An unusual industrial dispute is going on in London where workers at the Time Out magazine are on strike. It seems that the owners want to scrap the existing agreement. All workers at Time Out get the same pay — switch-board operators and editors are all paid the same. The owners, far from being proud to have pioneered such an egalitarian policy, are rather ashamed of themselves. Maybe Thatcher and the CBI have expressed disapproval. Whatever it is, both sides are now locked in dispute on this point.

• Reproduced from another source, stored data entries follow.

-- ==== Sys2Proof/Certificates/Slice0/Obligations.lean ====
section
/-! DEFINITION. The statements for the provers, one per obligation of OBLIGATIONS.json. Each docstring names the rules of
spec/ it formalises; what is the model's own choice is named with its log entry. -/

open Sys2Proof Sys2Proof.Machine

/-! Power-on, reset and the command port. -/

/-- Power-on (R600, R46): TAG is UNOPENED and no memory element is written. No command is in progress or pending (the
model's own fields, log entry 7). -/
def Obligations.PowerOnState : Prop :=
  State.reset.tag = Tag.unopened ∧ State.reset.stepping = false ∧ State.reset.port = [] ∧
  (∀ a, Memory.read State.reset.win a = none) ∧ (∀ a, Memory.read State.reset.tLL a = none) ∧
  (∀ a, Memory.read State.reset.tD a = none) ∧ (∀ a, Memory.read State.reset.tCL a = none) ∧
  (∀ a, Memory.read State.reset.clens a = none) ∧ (∀ a, Memory.read State.reset.lens a = none)

/-- The answers in UNOPENED (R600): STEP and SUPPLY return Error(invalid_state), response word 0x2C (its HUFF_REASON field 0
is log entry 6), the four queries are refused, OPEN is accepted. -/
def Obligations.UnopenedCommands : Prop :=
  ∀ (s : State) (span : List Byte) (i : BitVec 16), s.tag = Tag.unopened →
    exec .cmdStep s = .next { s with stepping := false, response := .word 0x2C#32 } ∧
    exec (.cmdSupply span) s = .next { s with stepping := false, response := .word 0x2C#32 } ∧
    exec .cmdIsFinal s = .next { s with response := .refused } ∧
    exec .cmdPosition s = .next { s with response := .refused } ∧
    exec (.cmdReadOut i) s = .next { s with response := .refused } ∧
    exec .cmdReadCrc s = .next { s with response := .refused } ∧
    ∀ ph nla ovr, ∃ t, exec (.cmdOpen span ph nla false ovr) s = .next t ∧
      t.tag = if ph then Tag.zhdr else Tag.bhdr

/-- OPEN (R432): in every TAG it sets the registers of R601's table and nothing else; with VND = 1 it is refused, and so is an
OPEN word with a bit of 31:7 set. The model's own: the fields `stepping` and `port` (log entry 7), the form of a refusal (log
entry 5). -/
def Obligations.OpenSetsRegisters : Prop :=
  (∀ (s : State) (span : List Byte) (ph nla ovr : Bool),
    exec (.cmdOpen span ph nla false ovr) s = .next { s with
      tag := if ph then 1#5 else 2#5
      parseHeader := ph
      nlenChecked := !nla
      rejectOversize := ovr
      vendor := false
      span := span
      ipos := 0
      acc := []
      inTotal := 0#64
      bfinal := false
      wpos := 0#16
      hist := 0#16
      outLen := 0#16
      flushPending := false
      crc := 0xFFFFFFFF#32
      status := 7#3
      errKind := 0#4
      huffReason := 0#2
      stepping := false
      response := .word 7#32 }) ∧
  (∀ (s : State) (span : List Byte) (ph nla ovr : Bool),
    exec (.cmdOpen span ph nla true ovr) s = .next { s with response := .refused }) ∧
  (∀ (s : State) (w : Word32) (span : List Byte) (cs : List Command), s.stepping = false → s.port = ⟨w, span⟩ :: cs →
    w.extractLsb' 0 3 = 0#3 → w >>> 7 ≠ 0#32 → step s = .next { s with port := cs, response := .refused })

/-- Refused commands (R439): CMD = 7, a bit that R135 marks zero, an OPEN with VND = 1. Nothing changes
but the model's own: the command leaves the port (log entry 7) and the response is `refused` (log entry 5). -/
def Obligations.RefusedCommands : Prop :=
  (∀ (s : State) (c : Command) (cs : List Command), s.stepping = false → s.port = c :: cs →
    (c.word.extractLsb' 0 3 = 7#3 ∨
      (c.word.extractLsb' 0 3 = 0#3 ∧ (c.word.getLsbD 5 = true ∨ c.word >>> 7 ≠ 0#32)) ∨
      (c.word.extractLsb' 0 3 = 5#3 ∧ c.word.extractLsb' 3 13 ≠ 0#13) ∨
      (c.word.extractLsb' 0 3 ≠ 0#3 ∧ c.word.extractLsb' 0 3 ≠ 5#3 ∧ c.word >>> 3 ≠ 0#32)) →
    step s = .next { s with port := cs, response := .refused }) ∧
  (∀ (s : State) (rest : BitVec 29), exec (.cmdReserved rest) s = .next { s with response := .refused })

/-- STEP up to its loop (R341 and the lines of R431 before the loop): on UNOPENED, DONE and FAILED it answers invalid_state
and no register changes; a TAG of 24 to 31 is fatal; otherwise the pending flush is acknowledged, WIN is kept, and the
sequencer runs. The model's own: the field `stepping` (log entry 7), and that the answer is the word 0x2C, its HUFF_REASON
field 0 whatever the register holds (log entry 6), and the fatal answer's OUT_LEN field 0 (log entry 8). -/
def Obligations.StepAccepted : Prop :=
  ∀ s : State, exec .cmdStep s = .next
    (if s.tag = 0#5 ∨ s.tag = 22#5 ∨ s.tag = 23#5 then { s with stepping := false, response := .word 0x2C#32 }
    else if 24 ≤ s.tag.toNat then fatal .invalidState s
    else if s.flushPending = true then { s with wpos := 0#16, outLen := 0#16, flushPending := false, stepping := true }
    else { s with stepping := true })

/-- The TAG5 rows that name no micro-operation (R431, R501): UNOPENED, DONE and FAILED answer invalid_state and change no
register; codes 24 to 31 enter fatal(invalid_state). The model's own: the field `stepping` (log entry 7), the answer's
HUFF_REASON field 0 whatever the register holds (log entry 6), the fatal answer's OUT_LEN field 0 (log entry 8). -/
def Obligations.TagsWithoutMicroOperation : Prop :=
  ∀ (s : State) (low : BitVec 3),
    exec .tagUnopened s = .next { s with stepping := false, response := .word 0x2C#32 } ∧
    exec .tagDone s = .next { s with stepping := false, response := .word 0x2C#32 } ∧
    exec .tagFailed s = .next { s with stepping := false, response := .word 0x2C#32 } ∧
    exec (.tagReserved low) s = .next { s with
      tag := 23#5, errKind := 5#4, status := 4#3, stepping := false
      response := .word (responseWord 4#3 5#4 s.huffReason s.outLen) }

/-- SUPPLY (R433, R503). The model's own: the field `stepping` (log entry 7); that the answer on a terminal TAG is the word 0x2C,
its HUFF_REASON field 0 whatever the register holds (log entry 6); that the accepted case's word has STATUS 7, the error
registers and an OUT_LEN field 0 (log entry 8). -/
def Obligations.SupplySpan : Prop :=
  ∀ (s : State) (span : List Byte), exec (.cmdSupply span) s = .next
    (if s.tag = Tag.unopened ∨ s.tag = Tag.done ∨ s.tag = Tag.failed then
      { s with stepping := false, response := .word 0x2C#32 }
    else if s.ipos < s.span.length then fatal .invalidParameter s
    else { s with span := span, ipos := 0, response := .word (responseWord 7#3 s.errKind s.huffReason s.outLen) })

/-- IS_FINAL (R435): BFINAL; refused in UNOPENED (log entry 5); in FAILED the free value of log entry 2. -/
def Obligations.IsFinalAnswer : Prop :=
  ∀ s : State, exec .cmdIsFinal s = .next
    (if s.tag = Tag.unopened then { s with response := .refused }
    else if s.tag = Tag.failed then { s with response := .final (Config.freeFinal s.draws), draws := s.draws + 1 }
    else { s with response := .final s.bfinal })

/-- POSITION (R436, R206): c = 8·IN_TOTAL − NBITS, floor-divided by 8 (R10); refused in UNOPENED (its form is log entry 5);
in FAILED the free values of log entry 2; the widths on which c wraps are log entry 11. -/
def Obligations.PositionAnswer : Prop :=
  ∀ s : State, exec .cmdPosition s = .next
    (if s.tag = Tag.unopened then { s with response := .refused }
    else if s.tag = Tag.failed then
      { s with
        response := .position (Config.freePosBytes s.draws) (Config.freePosBits s.draws)
        draws := s.draws + 1 }
    else
      { s with
        response := .position (BitVec.ofInt 64 ((8 * (s.inTotal.toNat : Int) - (s.acc.length : Int)) / 8))
          (BitVec.ofInt 3 ((8 * (s.inTotal.toNat : Int) - (s.acc.length : Int)) % 8)) })

/-- READ_OUT(i) (R437): WIN[i] while a flush is pending, i < OUT_LEN and TAG is neither UNOPENED nor FAILED; else refused,
in the form of log entry 5. Under the invariant the byte is there. -/
def Obligations.ReadOutByte : Prop :=
  (∀ (s : State) (i : BitVec 16) (b : Byte), s.flushPending = true → s.tag ≠ Tag.unopened → s.tag ≠ Tag.failed →
    i.toNat < s.outLen.toNat → Memory.read s.win i.toNat = some b →
    exec (.cmdReadOut i) s = .next { s with response := .outByte b }) ∧
  (∀ (s : State) (i : BitVec 16),
    s.flushPending = false ∨ s.tag = Tag.unopened ∨ s.tag = Tag.failed ∨ s.outLen.toNat ≤ i.toNat →
    exec (.cmdReadOut i) s = .next { s with response := .refused }) ∧
  (∀ (s : State) (i : BitVec 16), Inv s → s.flushPending = true → i.toNat < s.outLen.toNat →
    ∃ b, Memory.read s.win i.toNat = some b)

/-- READ_CRC (R438): CRC ^ 0xFFFFFFFF in DONE; refused in UNOPENED (log entry 5); elsewhere the free value of log entry 2. -/
def Obligations.ReadCrcAnswer : Prop :=
  ∀ s : State, exec .cmdReadCrc s = .next
    (if s.tag = Tag.unopened then { s with response := .refused }
    else if s.tag = Tag.done then { s with response := .crc (s.crc ^^^ 0xFFFFFFFF#32) }
    else { s with response := .crc (Config.freeCrc s.draws), draws := s.draws + 1 })

/-- A step runs the decoded instruction: TAG's micro-operation while a STEP is in progress (R431, R32), else the first command
of the port, which leaves the port (R430); an idle core holds its state (R512). -/
def Obligations.StepRunsDecoded : Prop :=
  (∀ s : State, s.stepping = true → step s = exec (decodeTag s.tag) s) ∧
  (∀ (s : State) (c : Command) (cs : List Command) (i : Instr), s.stepping = false → s.port = c :: cs →
    decode .cmd32 c.word.toNat c.span = .ok i → step s = exec i { s with port := cs }) ∧
  (∀ s : State, s.stepping = false → s.port = [] → step s = .next s)

/-- What STEP does with each outcome of a micro-step (R431, R434): `continue` draws YIELD (log entry 1) and returns Progress
when it is true; an event and a suspend return their status; an error enters the fatal state. The model's own: the field
`stepping` (log entry 7), the response's OUT_LEN field 0 unless STATUS is 3 (log entry 8). -/
def Obligations.StepEndings : Prop :=
  ∀ s : State,
    finish (.cont s) = .next
      (if Config.yieldDraw s.draws = true then
        { s with
          status := 0#3, stepping := false, draws := s.draws + 1
          response := .word (responseWord 0#3 s.errKind s.huffReason s.outLen) }
      else { s with draws := s.draws + 1 }) ∧
    finish (.event .blockComplete s) = .next { s with
      status := 1#3, stepping := false, response := .word (responseWord 1#3 s.errKind s.huffReason s.outLen) } ∧
    finish (.suspend s) = .next { s with
      status := 2#3, stepping := false, response := .word (responseWord 2#3 s.errKind s.huffReason s.outLen) } ∧
    finish (.event .outputFull s) = .next { s with
      status := 3#3, stepping := false, response := .word (responseWord 3#3 s.errKind s.huffReason s.outLen) } ∧
    ∀ k, finish (.raise k s) = .next (fatal k s)

/-- fatal(k) (R503): TAG, ERR_KIND and STATUS are written, the response carries the error; then STEP and SUPPLY answer
invalid_state, and only a command word of OPEN leaves FAILED. HUFF_REASON and everything else is kept (R504, log entry 16). The
model's own: the later answer's HUFF_REASON field 0 whatever the register holds (log entry 6), the error answer's OUT_LEN field
0 (log entry 8), the field `stepping` (log entry 7). -/
def Obligations.FatalEntry : Prop :=
  (∀ (k : ErrKind) (s : State), fatal k s = { s with
    tag := 23#5, errKind := errCode k, status := 4#3, stepping := false
    response := .word (responseWord 4#3 (errCode k) s.huffReason s.outLen) }) ∧
  (∀ (k : ErrKind) (s : State) (span : List Byte),
    exec .cmdStep (fatal k s) = .next { fatal k s with response := .word 0x2C#32 } ∧
    exec (.cmdSupply span) (fatal k s) = .next { fatal k s with response := .word 0x2C#32 }) ∧
  (∀ s t : State, s.tag = Tag.failed → (∀ c cs, s.port = c :: cs → c.word.extractLsb' 0 3 ≠ 0#3) → step s = .next t →
    t.tag = Tag.failed)

/-! The bit reader. -/

/-- PULL(n) (R201): it moves the least number of whole bytes that makes NBITS ≥ n, or all there are; each byte's bits enter
ACC least significant first; IPOS and IN_TOTAL count the bytes, and nothing else changes. -/
def Obligations.PullMovesBytes : Prop :=
  ∀ (n : Nat) (s : State),
    pull n s = { s with
      acc := s.acc ++ ((unread s).take ((n - s.acc.length + 7) / 8)).flatMap byteBits
      ipos := s.ipos + min ((n - s.acc.length + 7) / 8) (unread s).length
      inTotal := s.inTotal + BitVec.ofNat 64 (min ((n - s.acc.length + 7) / 8) (unread s).length) }

/-- A retried request sees the bits it would have seen with one span (R208, R209): once the span is used up, the request
after a SUPPLY of `bs` leaves the same ACC and IN_TOTAL as the request over the two spans joined, and gives the same value or
suspends alike. -/
def Obligations.RetryAfterSupply : Prop :=
  ∀ (n : Nat) (s : State) (bs : List Byte), (pull n s).ipos = s.span.length →
    (pull n { pull n s with span := bs, ipos := 0 }).acc = (pull n { s with span := s.span ++ bs }).acc ∧
    (pull n { pull n s with span := bs, ipos := 0 }).inTotal = (pull n { s with span := s.span ++ bs }).inTotal ∧
    avail { pull n s with span := bs, ipos := 0 } = avail { s with span := s.span ++ bs } ∧
    streamValue n { pull n s with span := bs, ipos := 0 } = streamValue n { s with span := s.span ++ bs }

/-- ALIGN() (R205): it drops NBITS mod 8 bits, after which the bits consumed since OPEN are whole bytes. -/
def Obligations.AlignToByte : Prop :=
  ∀ s : State,
    align s = { s with acc := s.acc.drop (s.acc.length % 8) } ∧
    (align s).acc.length % 8 = 0 ∧ positionResidual (align s) = 0#3 ∧
    streamBits (align s) = (streamBits s).drop (s.acc.length % 8) ∧ s.acc.length - (align s).acc.length < 8

/-! The Huffman decoder. -/

/-- BUILD of an alphabet with no used symbol and with one (R232, R233). -/
def Obligations.BuildFewSymbols : Prop :=
  (∀ ls : List Nat, (∀ l ∈ ls, l = 0) → build ls true = .empty ∧ build ls false = .fail .noSymbols) ∧
  (∀ (n i l : Nat) (allowEmpty : Bool), i < n → n ≤ 288 → 1 ≤ l → l ≤ 15 →
    build ((List.replicate n 0).set i l) allowEmpty = .table [BitVec.ofNat 16 i, BitVec.ofNat 16 i]) ∧
  (∀ (t : Memory Entry) (v a : Nat),
    Memory.read (builtTable (.table [BitVec.ofNat 16 v, BitVec.ofNat 16 v]) t) a =
      if a < 2 then some (BitVec.ofNat 16 v) else Memory.read t a) ∧
  (∀ t : Memory Entry, builtTable .empty t = t)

The fact is that, however agreeable it may seem for all workers to earn the same, there are economic factors which make this impossible as a general rule. At Time Out, editors are earning less than they could get elsewhere while switchboard operators and other “menials” are earning more than the going rate. Result: while Time Out is a switchboard operator’s idea of a well-paid Paradise (probably there is a queue for the next vacancy) the owners may well find it hard to keep their editors. It takes more to train a good editor than a competent switchboard operator: the one requires a high level of education and a long and specialised training, the other is a job which can be taught relatively fast to almost anyone. Labour power is a commodity and its value (and consequently its price) will depend generally on its cost of production and reproduction.

“Equal pay” carried to the Time Out extreme is economic moonshine, almost as ridiculous as Arthur Seldon’s idea that owning a car can turn a worker into a capitalist, or the textbook’s teaching about money being without value. The only sensible approach to the economics of capitalism and the world we actually live in is one based on Marx’s labour theory of value, which shows us why money does have value and why different workers earn different rates of pay under normal conditions. And it is this theory which shows how we, the working class, the wealth-creating class, are exploited by giving away our unpaid labour to the capital-owning class.